**Your objective**
The result should be every line in the data below that carries the string "slot".
Material provided START
-- ==== Sys2Proof/Machine/Tick.lean ====
section
/-! DEFINITION. One slot of time with no command: what the step does on an empty queue (log entry 51, DESIGN CHOICE). -/

namespace Sys2Proof.Machine
open Sys2Proof

/-- Pack time moves on by one slot, and what waits for it takes effect; a package without power stands still. -/
def State.tick (s : State) : State :=
  if s.dark then s
  else
    (s.advanceTo (s.now + 1)).settle

end Sys2Proof.Machine
end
Material provided END
**Solution for this task**
/-! DEFINITION. One slot of time with no command: what the step does on an empty queue (log entry 51, DESIGN CHOICE). -/
/-- Pack time moves on by one slot, and what waits for it takes effect; a package without power stands still. -/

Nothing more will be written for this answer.